<<<<
-- ==== Sys2Proof/Laws/BeatWithin.lean ====
section
/-! SUPPORT. The parts of the state that the definitions of Machine/Beat.lean reach. -/

set_option linter.unreachableTactic false
set_option linter.unusedTactic false

namespace Sys2Proof.Machine

theorem State.portBeat_within {A : List Area} (a0 : Area.ports ∈ A) (a1 : Area.agPorts ∈ A) (a2 : Area.out ∈ A) {s₀ s : State} (d : Site) (p : Nat) (h₀ : Within A s₀ s) :
    Within A s₀ (State.portBeat s d p) := by
  unfold State.portBeat
  repeat' first | (extract_lets +onlyGivenNames x; revert x; with_reducible first | apply Within.letS A s₀ | apply Within.letQ A s₀ | apply Within.letP A s₀ | apply Within.letV) | intro _ | with_reducible assumption | with_reducible apply Within.ite | with_reducible apply State.nextFrame_within | with_reducible apply State.sendControl_within | with_reducible apply State.setPort_within | split | with_reducible apply_assumption

theorem State.identBeat_within {A : List Area} (a0 : Area.ports ∈ A) (a1 : Area.agPorts ∈ A) (a2 : Area.out ∈ A) {s₀ s : State} (d : Site) (p last : Nat) (h₀ : Within A s₀ s) :
    Within A s₀ (State.identBeat s d p last) := by
  unfold State.identBeat
  repeat' first | (extract_lets +onlyGivenNames x; revert x; with_reducible first | apply Within.letS A s₀ | apply Within.letQ A s₀ | apply Within.letP A s₀ | apply Within.letV) | intro _ | with_reducible assumption | with_reducible apply Within.ite | with_reducible apply State.stage_within | with_reducible apply State.ctl_within | split | with_reducible apply_assumption

theorem State.portBeats_within {A : List Area} (a0 : Area.ports ∈ A) (a1 : Area.agPorts ∈ A) (a2 : Area.out ∈ A) {s₀ s : State} (d : Site) (last : Nat) (h₀ : Within A s₀ s) :
    Within A s₀ (State.portBeats s d last) := by
  unfold State.portBeats
  repeat' first | intro _ | with_reducible assumption | with_reducible apply Within.foldl | with_reducible apply State.identBeat_within | with_reducible apply State.portBeat_within

theorem State.moveSource_within {A : List Area} (a0 : Area.aregs ∈ A) (a1 : Area.agTime ∈ A) (a2 : Area.flt ∈ A) (a3 : Area.agFlt ∈ A) {s₀ s : State} (c : Candidate) (h₀ : Within A s₀ s) :
    Within A s₀ (State.moveSource s c) := by
  unfold State.moveSource
  repeat' first | (extract_lets +onlyGivenNames x; revert x; with_reducible first | apply Within.letS A s₀ | apply Within.letQ A s₀ | apply Within.letP A s₀ | apply Within.letV) | intro _ | with_reducible assumption | with_reducible apply State.setAgTime_within | with_reducible apply State.awr_within | with_reducible apply State.abump_within | with_reducible apply State.detect_within | with_reducible apply_assumption

theorem State.followActive_within {A : List Area} (a0 : Area.aregs ∈ A) (a1 : Area.agTime ∈ A) (a2 : Area.flt ∈ A) (a3 : Area.agFlt ∈ A) {s₀ s : State}  (h₀ : Within A s₀ s) :
    Within A s₀ (State.followActive s) := by
  unfold State.followActive
  repeat' first | intro _ | with_reducible assumption | with_reducible apply Within.ite | with_reducible apply State.moveSource_within | split

theorem State.dzBoundary_within {A : List Area} (a0 : Area.regs ∈ A) (a1 : Area.aregs ∈ A) (a2 : Area.ports ∈ A) (a3 : Area.agPorts ∈ A) (a4 : Area.route ∈ A) (a5 : Area.ttbs ∈ A) (a6 : Area.tile ∈ A) (a7 : Area.ctxs ∈ A) (a8 : Area.rot ∈ A) (a9 : Area.beyjo ∈ A) (a10 : Area.flt ∈ A) (a11 : Area.agFlt ∈ A) (a12 : Area.rst ∈ A) (a13 : Area.pair ∈ A) (a14 : Area.boot ∈ A) (a15 : Area.out ∈ A) (a16 : Area.freeCtr ∈ A) {s₀ s : State} (last : Nat) (h₀ : Within A s₀ s) :
    Within A s₀ (State.dzBoundary s last) := by
  unfold State.dzBoundary
  repeat' first | with_reducible exact fun _ k => k | intro _ | with_reducible assumption | with_reducible apply State.setPair_within | with_reducible apply State.portBeats_within | with_reducible apply State.startPlanned_within | with_reducible apply State.streamBeat_within | with_reducible apply State.distBeat_within

theorem State.agBeat_within {A : List Area} (a0 : Area.regs ∈ A) (a1 : Area.aregs ∈ A) (a2 : Area.agTime ∈ A) (a3 : Area.ports ∈ A) (a4 : Area.agPorts ∈ A) (a5 : Area.flt ∈ A) (a6 : Area.agFlt ∈ A) (a7 : Area.ag ∈ A) (a8 : Area.out ∈ A) {s₀ s : State}  (h₀ : Within A s₀ s) :
    Within A s₀ (State.agBeat s) := by
  unfold State.agBeat
  repeat' first | with_reducible exact fun _ k => k | (extract_lets +onlyGivenNames x; revert x; with_reducible first | apply Within.letS A s₀ | apply Within.letQ A s₀ | apply Within.letP A s₀ | apply Within.letF A s₀ | apply Within.letK A s₀ | apply Within.letG A s₀ | apply Within.letF1x A s₀ | apply Within.letH A s₀ | apply Within.letV) | intro _ | with_reducible assumption | with_reducible apply Within.ite | with_reducible apply State.followActive_within | with_reducible apply State.setAgTime_within | with_reducible apply State.awr_within | with_reducible apply State.portBeats_within | with_reducible apply State.agSendBeat_within | split | with_reducible apply_assumption

theorem execBeatBoundary_within {A : List Area} (a0 : Area.regs ∈ A) (a1 : Area.aregs ∈ A) (a2 : Area.time ∈ A) (a3 : Area.agTime ∈ A) (a4 : Area.ports ∈ A) (a5 : Area.agPorts ∈ A) (a6 : Area.route ∈ A) (a7 : Area.ttbs ∈ A) (a8 : Area.tile ∈ A) (a9 : Area.ctxs ∈ A) (a10 : Area.rot ∈ A) (a11 : Area.beyjo ∈ A) (a12 : Area.flt ∈ A) (a13 : Area.agFlt ∈ A) (a14 : Area.rst ∈ A) (a15 : Area.pair ∈ A) (a16 : Area.boot ∈ A) (a17 : Area.ag ∈ A) (a18 : Area.out ∈ A) (a19 : Area.freeCtr ∈ A) {s₀ s : State} (site : Site) (h₀ : Within A s₀ s) :
    Out.within A s₀ (execBeatBoundary site s) := by
  unfold execBeatBoundary
  show Within A s₀ _
  repeat' first | with_reducible exact fun _ k => k | intro _ | with_reducible assumption | with_reducible apply Within.ite | with_reducible apply State.setTime_within | with_reducible apply State.dzBoundary_within | with_reducible apply State.agBeat_within | split

theorem execPeriodChange_within {A : List Area} (a0 : Area.regs ∈ A) (a1 : Area.aregs ∈ A) (a2 : Area.time ∈ A) (a3 : Area.ports ∈ A) (a4 : Area.agPorts ∈ A) (a5 : Area.route ∈ A) (a6 : Area.ttbs ∈ A) (a7 : Area.tile ∈ A) (a8 : Area.ctxs ∈ A) (a9 : Area.rot ∈ A) (a10 : Area.beyjo ∈ A) (a11 : Area.flt ∈ A) (a12 : Area.agFlt ∈ A) (a13 : Area.rst ∈ A) (a14 : Area.pair ∈ A) (a15 : Area.boot ∈ A) (a16 : Area.out ∈ A) (a17 : Area.freeCtr ∈ A) {s₀ s : State}  (h₀ : Within A s₀ s) :
    Out.within A s₀ (execPeriodChange s) := by
  unfold execPeriodChange
  show Within A s₀ _
  repeat' first | with_reducible exact fun _ k => k | intro _ | with_reducible assumption | with_reducible apply Within.ite | with_reducible apply State.setTime_within | with_reducible apply State.changePeriod_within | with_reducible apply State.dzBoundary_within | split

theorem State.recordSkew_within {A : List Area} (a0 : Area.regs ∈ A) {s₀ s : State} (p off : Nat) (h₀ : Within A s₀ s) :
    Within A s₀ (State.recordSkew s p off) := by
  unfold State.recordSkew
  repeat' first | with_reducible assumption | with_reducible apply Within.ite | with_reducible apply State.wr_within | split

theorem State.missWord_within {A : List Area} (a0 : Area.aregs ∈ A) (a1 : Area.ports ∈ A) (a2 : Area.agPorts ∈ A) {s₀ s : State} (d : Site) (p : Nat) (h₀ : Within A s₀ s) :
    Within A s₀ (State.missWord s d p) := by
  unfold State.missWord
  repeat' first | intro _ | with_reducible assumption | with_reducible apply Within.ite | with_reducible apply State.setPort_within | with_reducible apply State.abump_within | split

theorem State.dzBeatWord_within {A : List Area} (a0 : Area.regs ∈ A) (a1 : Area.aregs ∈ A) (a2 : Area.ports ∈ A) (a3 : Area.agPorts ∈ A) (a4 : Area.flt ∈ A) (a5 : Area.agFlt ∈ A) (a6 : Area.pair ∈ A) {s₀ s : State} (p w off : Nat) (h₀ : Within A s₀ s) :
    Within A s₀ (State.dzBeatWord s p w off) := by
  unfold State.dzBeatWord
  repeat' first | with_reducible exact fun _ k => k | (extract_lets +onlyGivenNames x; revert x; with_reducible first | apply Within.letS A s₀ | apply Within.letQ A s₀ | apply Within.letP A s₀ | apply Within.letV) | intro _ | with_reducible assumption | with_reducible apply Within.ite | with_reducible apply State.setPort_within | with_reducible apply State.setPair_within | with_reducible apply State.detect_within | with_reducible apply State.missWord_within | with_reducible apply State.recordSkew_within | split | with_reducible apply_assumption

theorem State.putCand_within {A : List Area} (a0 : Area.agTime ∈ A) {s₀ s : State} (c : Candidate) (h₀ : Within A s₀ s) :
    Within A s₀ (State.putCand s c) := by
  unfold State.putCand
  repeat' first | intro _ | with_reducible assumption | with_reducible apply State.setAgTime_within

theorem State.showSource_within {A : List Area} (a0 : Area.aregs ∈ A) {s₀ s : State} (p w : Nat) (off : Int) (h₀ : Within A s₀ s) :
    Within A s₀ (State.showSource s p w off) := by
  unfold State.showSource
  repeat' first | (extract_lets +onlyGivenNames x; revert x; with_reducible first | apply Within.letS A s₀ | apply Within.letQ A s₀ | apply Within.letP A s₀ | apply Within.letV) | intro _ | with_reducible assumption | with_reducible apply State.awr_within | with_reducible apply_assumption

theorem State.takeBeat_within {A : List Area} (a0 : Area.aregs ∈ A) (a1 : Area.agTime ∈ A) {s₀ s : State} (p w : Nat) (off : Int) (h₀ : Within A s₀ s) :
    Within A s₀ (State.takeBeat s p w off) := by
  unfold State.takeBeat
  repeat' first | intro _ | with_reducible assumption | with_reducible apply State.setAgTime_within | with_reducible apply State.showSource_within

theorem State.wrongBeat_within {A : List Area} (a0 : Area.flt ∈ A) (a1 : Area.agFlt ∈ A) {s₀ s : State} (p : Nat) (h₀ : Within A s₀ s) :
    Within A s₀ (State.wrongBeat s p) := by
  unfold State.wrongBeat
  repeat' first | with_reducible assumption | with_reducible apply State.detect_within

theorem State.agPeriod_within {A : List Area} (a0 : Area.agTime ∈ A) {s₀ s : State} (p w : Nat) (h₀ : Within A s₀ s) :
    Within A s₀ (State.agPeriod s p w) := by
  unfold State.agPeriod
  repeat' first | intro _ | with_reducible assumption | with_reducible apply Within.ite | with_reducible apply State.setAgTime_within | split

theorem State.agBeatWord_within {A : List Area} (a0 : Area.aregs ∈ A) (a1 : Area.agTime ∈ A) (a2 : Area.ports ∈ A) (a3 : Area.agPorts ∈ A) (a4 : Area.flt ∈ A) (a5 : Area.agFlt ∈ A) (a6 : Area.ag ∈ A) {s₀ s : State} (p w : Nat) (off : Int) (h₀ : Within A s₀ s) :
    Within A s₀ (State.agBeatWord s p w off) := by
  unfold State.agBeatWord
  repeat' first | with_reducible exact fun _ k => k | (extract_lets +onlyGivenNames x; revert x; with_reducible first | apply Within.letS A s₀ | apply Within.letQ A s₀ | apply Within.letP A s₀ | apply Within.letF A s₀ | apply Within.letK A s₀ | apply Within.letG A s₀ | apply Within.letF1x A s₀ | apply Within.letH A s₀ | apply Within.letV) | intro _ | with_reducible assumption | with_reducible apply Within.ite | with_reducible apply State.agPeriod_within | with_reducible apply State.putCand_within | with_reducible apply State.takeBeat_within | with_reducible apply State.awr_within | with_reducible apply State.detect_within | with_reducible apply State.agEvent_within | with_reducible apply State.missWord_within | with_reducible apply State.wrongBeat_within | with_reducible apply State.setAgTime_within | with_reducible apply State.showSource_within | split | with_reducible apply_assumption

theorem State.phaseAt_within {A : List Area} (a0 : Area.time ∈ A) (a1 : Area.agTime ∈ A) {s₀ s : State} (d : Site) (arrivalPs : Int) (h₀ : Within A s₀ s) :
    Within A s₀ (State.phaseAt s d arrivalPs) := by
  unfold State.phaseAt
  repeat' first | (extract_lets +onlyGivenNames x; revert x; with_reducible first | apply Within.letS A s₀ | apply Within.letQ A s₀ | apply Within.letP A s₀ | apply Within.letV) | intro _ | with_reducible assumption | with_reducible apply State.setTime_within | with_reducible apply State.setAgTime_within | split | with_reducible apply_assumption

theorem execBeatWord_within {A : List Area} (a0 : Area.regs ∈ A) (a1 : Area.aregs ∈ A) (a2 : Area.time ∈ A) (a3 : Area.agTime ∈ A) (a4 : Area.ports ∈ A) (a5 : Area.agPorts ∈ A) (a6 : Area.flt ∈ A) (a7 : Area.agFlt ∈ A) (a8 : Area.pair ∈ A) (a9 : Area.ag ∈ A) {s₀ s : State} (site : Site) (port : Nat) (word : Word) (crcOk : Bool) (arrival : BeatArrival) (h₀ : Within A s₀ s) :
    Out.within A s₀ (execBeatWord site port word crcOk arrival s) := by
  unfold execBeatWord
  show Within A s₀ _
  repeat' first | with_reducible exact fun _ k => k | (extract_lets +onlyGivenNames x; revert x; with_reducible first | apply Within.letS A s₀ | apply Within.letQ A s₀ | apply Within.letP A s₀ | apply Within.letV) | intro _ | with_reducible assumption | with_reducible apply Within.ite | with_reducible apply State.phaseAt_within | with_reducible apply State.dzBeatWord_within | with_reducible apply State.missWord_within | with_reducible apply State.agBeatWord_within | with_reducible apply State.dropCandidate_within | split | with_reducible apply_assumption

theorem execBeatWordMiss_within {A : List Area} (a0 : Area.aregs ∈ A) (a1 : Area.agTime ∈ A) (a2 : Area.flt ∈ A) (a3 : Area.agFlt ∈ A) {s₀ s : State}  (h₀ : Within A s₀ s) :
    Out.within A s₀ (execBeatWordMiss s) := by
  unfold execBeatWordMiss
  show Within A s₀ _
  repeat' first | (extract_lets +onlyGivenNames x; revert x; with_reducible first | apply Within.letS A s₀ | apply Within.letQ A s₀ | apply Within.letP A s₀ | apply Within.letV) | intro _ | with_reducible assumption | with_reducible apply Within.ite | with_reducible apply State.moveSource_within | with_reducible apply State.abump_within | with_reducible apply State.setAgTime_within | with_reducible apply State.awr_within | split | with_reducible apply_assumption

theorem State.orphanReport_within {A : List Area} (a0 : Area.regs ∈ A) (a1 : Area.aregs ∈ A) (a2 : Area.ports ∈ A) (a3 : Area.agPorts ∈ A) (a4 : Area.flt ∈ A) (a5 : Area.agFlt ∈ A) {s₀ s : State}  (h₀ : Within A s₀ s) :
    Within A s₀ (State.orphanReport s) := by
  unfold State.orphanReport
  repeat' first | (extract_lets +onlyGivenNames x; revert x; with_reducible first | apply Within.letS A s₀ | apply Within.letQ A s₀ | apply Within.letP A s₀ | apply Within.letV) | intro _ | with_reducible assumption | with_reducible apply Within.foldl | with_reducible apply State.sendOn_within | with_reducible apply_assumption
>>>>
__Aim of the task__:
In the listing above, find the line with "Within A s₀ (State.missWord s d p) := by" and the line with "State.abump_within | split", then print exactly those two lines and every line between them, and nothing more.

__Completed task__:
    Within A s₀ (State.missWord s d p) := by
  unfold State.missWord
  repeat' first | intro _ | with_reducible assumption | with_reducible apply Within.ite | with_reducible apply State.setPort_within | with_reducible apply State.abump_within | split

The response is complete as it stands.